Anyway, in between all the admin-type stuff, for a couple of weeks in January I spent a delicious hour or three most weekdays, drizzle or frost alike, up in our little orchard pruning the apple trees who've been consistently generous with their fruit, as you can see above, despite being somewhat neglected the last couple of years.
I can't begin to tell you what joy such a simple hands-on experience has brought me. I never expected to spend so much of my life indoors at a computer, and being out with the trees and plants has been so restorative; very healing.
I couldn't reach the tall branches without a ladder (since the trees are planted on quite a slope it needs two people really: one to climb to the top of the tree, and the other to put their counterweight on the ladder, so that occupied parts of two weekends as well, when TM could join me). SO I've been doing the equivalent of a pudding-bowl haircut on the lower parts of the trees. (Or perhaps that's more a kind of spherical mullet-cut??)
I love the apple trees. I talk to them all the time. Their wonderful harvest lasts us months into the deep winter, despite TM getting through half a dozen a day (! at least it's a healthy addiction.)

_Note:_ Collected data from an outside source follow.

-- ==== Sys2Proof/Laws/PerInstr.lean ====
section
/-! SUPPORT. For every command: one that is well formed, in that its numbers are those of Table 0-5, answers a next state in
every state. No command ends a run because of ordinary data. -/

namespace Sys2Proof.Laws.Reaches

open Sys2Proof.Machine

/-- The outcome is a next state. -/
def Goes (o : Out) : Prop := ∃ t, o = .next t

/-- A well-formed command answers a next state in every state. -/
def Statement (i : Instr) : Prop := i.wf = true → ∀ s : State, Goes (exec i s)

theorem goes_finish (s : State) : Goes (finish s) := ⟨_, rfl⟩

theorem goes_whenUp (s : State) (k : State → State) : Goes (whenUp s k) := ⟨_, rfl⟩

theorem goes_onPort {p : Nat} {k : Out} (h : p < 1024) (hk : Goes k) : Goes (onPort p k) := by rwa [onPort_ok h]

theorem goes_onObject {n i : Nat} {k : Out} (h : i < n) (hk : Goes k) : Goes (onObject n i k) := by rwa [onObject_ok h]

theorem goes_onRing {c : CmdIn} {k : Out} (h : c.wf = true) (hk : Goes k) : Goes (onRing c k) := by
  simp only [CmdIn.wf, Bool.and_eq_true, decide_eq_true_eq] at h
  rwa [onRing_ok (by omega) (by omega)]

theorem goes_runLong (op : Nat) (atOnce : CmdIn → State → Bool) (core : CmdIn → State → CmdRes × State) (c : CmdIn) (s : State) :
    Goes (runLong op atOnce core c s) := goes_whenUp _ _

theorem goes_runCmd (op : Nat) (core : CmdIn → State → CmdRes × State) (c : CmdIn) (s : State) : Goes (runCmd op core c s) :=
  goes_runLong _ _ _ _ _

theorem resetNAssert : Statement .resetNAssert := by
  intro h s
  show Goes (Sys2Proof.Machine.execResetNAssert s)
  unfold Sys2Proof.Machine.execResetNAssert
  exact goes_finish _

theorem resetNRelease (straps : Straps) : Statement (.resetNRelease straps) := by
  intro h s
  show Goes (Sys2Proof.Machine.execResetNRelease straps s)
  unfold Sys2Proof.Machine.execResetNRelease
  exact goes_finish _

theorem strapCompare (pins : Straps) : Statement (.strapCompare pins) := by
  intro h s
  show Goes (Sys2Proof.Machine.execStrapCompare pins s)
  unfold Sys2Proof.Machine.execStrapCompare
  exact goes_whenUp _ _

theorem powerLoss : Statement .powerLoss := by
  intro h s
  show Goes (Sys2Proof.Machine.execPowerLoss s)
  unfold Sys2Proof.Machine.execPowerLoss
  exact goes_finish _

theorem supplyRangeCheck (outside : Nat) : Statement (.supplyRangeCheck outside) := by
  intro h s
  show Goes (Sys2Proof.Machine.execSupplyRangeCheck outside s)
  unfold Sys2Proof.Machine.execSupplyRangeCheck
  exact goes_whenUp _ _

theorem brownOutReset : Statement .brownOutReset := by
  intro h s
  show Goes (Sys2Proof.Machine.execBrownOutReset s)
  unfold Sys2Proof.Machine.execBrownOutReset
  exact goes_finish _

theorem tempReading (sensors : List Int) : Statement (.tempReading sensors) := by
  intro h s
  show Goes (Sys2Proof.Machine.execTempReading sensors s)
  unfold Sys2Proof.Machine.execTempReading
  exact goes_whenUp _ _

theorem coreSpeedMeasurement (mt : Nat) : Statement (.coreSpeedMeasurement mt) := by
  intro h s
  show Goes (Sys2Proof.Machine.execCoreSpeedMeasurement mt s)
  unfold Sys2Proof.Machine.execCoreSpeedMeasurement
  exact goes_whenUp _ _

theorem refInputLost (loss : RefLoss) : Statement (.refInputLost loss) := by
  intro h s
  show Goes (Sys2Proof.Machine.execRefInputLost loss s)
  obtain ⟨input, fault⟩ := loss
  replace h : input.wf = true := h
  unfold Sys2Proof.Machine.execRefInputLost
  refine goes_onObject ?_ (goes_whenUp _ _)
  cases input <;> simp_all [RefInput.wf, refGroup]

theorem refInputGood (input : RefInput) (report : RefReport) : Statement (.refInputGood input report) := by
  intro h s
  show Goes (Sys2Proof.Machine.execRefInputGood input report s)
  replace h : input.wf = true := h
  unfold Sys2Proof.Machine.execRefInputGood
  refine goes_onObject ?_ (goes_whenUp _ _)
  cases input <;> simp_all [RefInput.wf, refGroup]

theorem registerWrite (addr : Nat) (value : Nat) : Statement (.registerWrite addr value) := by
  intro h s
  show Goes (Sys2Proof.Machine.execRegisterWrite addr value s)
  unfold Sys2Proof.Machine.execRegisterWrite
  exact goes_whenUp _ _

theorem rcRegisterRead (addr : Nat) : Statement (.rcRegisterRead addr) := by
  intro h s
  show Goes (Sys2Proof.Machine.execRcRegisterRead addr s)
  unfold Sys2Proof.Machine.execRcRegisterRead
  exact goes_whenUp _ _

theorem octetModeWrite (octet : Nat) (value : Nat) : Statement (.octetModeWrite octet value) := by
  intro h s
  show Goes (Sys2Proof.Machine.execOctetModeWrite octet value s)
  replace h : (octet < 128 && word32 value : Bool) = true := h
  simp only [Bool.and_eq_true, decide_eq_true_eq] at h
  unfold Sys2Proof.Machine.execOctetModeWrite
  exact goes_onObject (by omega) (goes_whenUp _ _)

theorem portEnable (port : Nat) (value : Nat) : Statement (.portEnable port value) := by
  intro h s
  show Goes (Sys2Proof.Machine.execPortEnable port value s)
  replace h : (port < 1024 && word32 value && value % 2 == 1 : Bool) = true := h
  simp only [Bool.and_eq_true, decide_eq_true_eq] at h
  unfold Sys2Proof.Machine.execPortEnable
  exact goes_onPort (by omega) (goes_whenUp _ _)

theorem portDisable (port : Nat) (value : Nat) : Statement (.portDisable port value) := by
  intro h s
  show Goes (Sys2Proof.Machine.execPortDisable port value s)
  replace h : (port < 1024 && word32 value && value % 2 == 0 : Bool) = true := h
  simp only [Bool.and_eq_true, decide_eq_true_eq] at h
  unfold Sys2Proof.Machine.execPortDisable
  exact goes_onPort (by omega) (goes_whenUp _ _)

theorem linkConditionChange (port : Nat) (cond : LinkCond) : Statement (.linkConditionChange port cond) := by
  intro h s
  show Goes (Sys2Proof.Machine.execLinkConditionChange port cond s)
  replace h : (port < 1025 : Bool) = true := h
  simp only [decide_eq_true_eq] at h
  unfold Sys2Proof.Machine.execLinkConditionChange
  exact goes_onObject (by omega) (goes_whenUp _ _)

theorem upDebounceExpiry (port : Nat) : Statement (.upDebounceExpiry port) := by
  intro h s
  show Goes (Sys2Proof.Machine.execUpDebounceExpiry port s)
  replace h : (port < 1024 : Bool) = true := h
  simp only [decide_eq_true_eq] at h
  unfold Sys2Proof.Machine.execUpDebounceExpiry
  exact goes_onPort (by omega) (goes_whenUp _ _)

theorem dnDebounceExpiry (port : Nat) : Statement (.dnDebounceExpiry port) := by
  intro h s
  show Goes (Sys2Proof.Machine.execDnDebounceExpiry port s)
  replace h : (port < 1024 : Bool) = true := h
  simp only [decide_eq_true_eq] at h
  unfold Sys2Proof.Machine.execDnDebounceExpiry
  exact goes_onPort (by omega) (goes_whenUp _ _)

theorem frameStart (port : Nat) (sub : Nat) (bytes : List Byte) : Statement (.frameStart port sub bytes) := by
  intro h s
  show Goes (Sys2Proof.Machine.execFrameStart port sub bytes s)
  replace h : (port < 1024 && sub < 64 : Bool) = true := h
  simp only [Bool.and_eq_true, decide_eq_true_eq] at h
  unfold Sys2Proof.Machine.execFrameStart
  exact goes_onPort (by omega) (goes_onObject (by omega) (goes_whenUp _ _))

theorem firstWordCrossing (frame : Nat) : Statement (.firstWordCrossing frame) := by
  intro h s
  show Goes (Sys2Proof.Machine.execFirstWordCrossing frame s)
  unfold Sys2Proof.Machine.execFirstWordCrossing
  exact goes_whenUp _ _

theorem classifyPass (frame : Nat) : Statement (.classifyPass frame) := by
  intro h s
  show Goes (Sys2Proof.Machine.execClassifyPass frame s)
  unfold Sys2Proof.Machine.execClassifyPass
  exact goes_whenUp _ _

theorem carryPass : Statement .carryPass := by
  intro h s
  show Goes (Sys2Proof.Machine.execCarryPass s)
  unfold Sys2Proof.Machine.execCarryPass
  exact goes_whenUp _ _

theorem forwardingLookup (frame : Nat) : Statement (.forwardingLookup frame) := by
  intro h s
  show Goes (Sys2Proof.Machine.execForwardingLookup frame s)
  unfold Sys2Proof.Machine.execForwardingLookup
  exact goes_whenUp _ _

And we've a new addition to plant this weekend: a little Germaine de Brasparts that we brought back from Brittany after having tasted the fruits of this at some friends' – perhaps the most delicious apple, dessert and cooker both, that I've ever eaten. It'll like our soil here, so similar to its original soil in the Monts d'Arrée.
As you might know, apples are also a deeply magical tree. They're one of the sacred trees of ancient Britain, and are associated with Avalon (as the name tells us), the Otherworld, Morgan la Fée, and Merlin, among others. (There have been tombs excavated from the Neolithic era where mummified apple slices on small platters have been found.)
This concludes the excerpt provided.